#### Exercise:
Beginning with the line that contains "simp [State.loadCapture, hst, hlen]", copy each remaining line of the data below exactly.

#### Material shown:
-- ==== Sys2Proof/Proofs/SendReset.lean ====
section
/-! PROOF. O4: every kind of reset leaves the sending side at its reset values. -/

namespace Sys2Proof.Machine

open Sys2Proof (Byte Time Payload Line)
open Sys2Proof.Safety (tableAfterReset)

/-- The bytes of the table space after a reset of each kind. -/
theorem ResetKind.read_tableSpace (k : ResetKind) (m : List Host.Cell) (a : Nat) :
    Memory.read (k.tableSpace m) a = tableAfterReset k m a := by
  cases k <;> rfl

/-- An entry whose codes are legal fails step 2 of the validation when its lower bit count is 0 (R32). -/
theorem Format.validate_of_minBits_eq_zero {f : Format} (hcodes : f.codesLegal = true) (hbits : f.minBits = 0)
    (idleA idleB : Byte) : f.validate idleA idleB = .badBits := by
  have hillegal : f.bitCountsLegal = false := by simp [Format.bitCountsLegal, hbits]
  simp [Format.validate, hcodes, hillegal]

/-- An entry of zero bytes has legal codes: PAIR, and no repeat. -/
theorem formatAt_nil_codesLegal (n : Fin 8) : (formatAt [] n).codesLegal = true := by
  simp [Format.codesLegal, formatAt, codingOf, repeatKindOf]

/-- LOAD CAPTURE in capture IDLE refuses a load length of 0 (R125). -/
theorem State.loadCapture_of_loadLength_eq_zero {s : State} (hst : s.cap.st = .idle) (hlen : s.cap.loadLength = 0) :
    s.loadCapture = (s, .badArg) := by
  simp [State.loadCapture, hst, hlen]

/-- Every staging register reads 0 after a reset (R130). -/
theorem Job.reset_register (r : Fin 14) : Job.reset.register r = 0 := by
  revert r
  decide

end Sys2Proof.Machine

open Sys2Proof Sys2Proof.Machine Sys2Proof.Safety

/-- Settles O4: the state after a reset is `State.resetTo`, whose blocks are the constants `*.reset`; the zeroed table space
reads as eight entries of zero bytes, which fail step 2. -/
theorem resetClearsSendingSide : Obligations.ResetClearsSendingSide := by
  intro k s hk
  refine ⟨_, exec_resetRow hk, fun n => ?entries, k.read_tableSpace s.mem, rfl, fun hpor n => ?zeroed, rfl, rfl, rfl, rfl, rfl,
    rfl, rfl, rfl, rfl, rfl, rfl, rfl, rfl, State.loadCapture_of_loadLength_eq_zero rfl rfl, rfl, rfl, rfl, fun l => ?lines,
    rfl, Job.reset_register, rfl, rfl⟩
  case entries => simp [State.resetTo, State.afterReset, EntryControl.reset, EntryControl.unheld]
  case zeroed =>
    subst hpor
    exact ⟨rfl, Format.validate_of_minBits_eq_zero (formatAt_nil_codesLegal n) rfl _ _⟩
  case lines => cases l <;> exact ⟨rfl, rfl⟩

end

#### Expected output:
  simp [State.loadCapture, hst, hlen]

/-- Every staging register reads 0 after a reset (R130). -/
theorem Job.reset_register (r : Fin 14) : Job.reset.register r = 0 := by
  revert r
  decide

end Sys2Proof.Machine

open Sys2Proof Sys2Proof.Machine Sys2Proof.Safety

/-- Settles O4: the state after a reset is `State.resetTo`, whose blocks are the constants `*.reset`; the zeroed table space
reads as eight entries of zero bytes, which fail step 2. -/
theorem resetClearsSendingSide : Obligations.ResetClearsSendingSide := by
  intro k s hk
  refine ⟨_, exec_resetRow hk, fun n => ?entries, k.read_tableSpace s.mem, rfl, fun hpor n => ?zeroed, rfl, rfl, rfl, rfl, rfl,
    rfl, rfl, rfl, rfl, rfl, rfl, rfl, rfl, State.loadCapture_of_loadLength_eq_zero rfl rfl, rfl, rfl, rfl, fun l => ?lines,
    rfl, Job.reset_register, rfl, rfl⟩
  case entries => simp [State.resetTo, State.afterReset, EntryControl.reset, EntryControl.unheld]
  case zeroed =>
    subst hpor
    exact ⟨rfl, Format.validate_of_minBits_eq_zero (formatAt_nil_codesLegal n) rfl _ _⟩
  case lines => cases l <;> exact ⟨rfl, rfl⟩

end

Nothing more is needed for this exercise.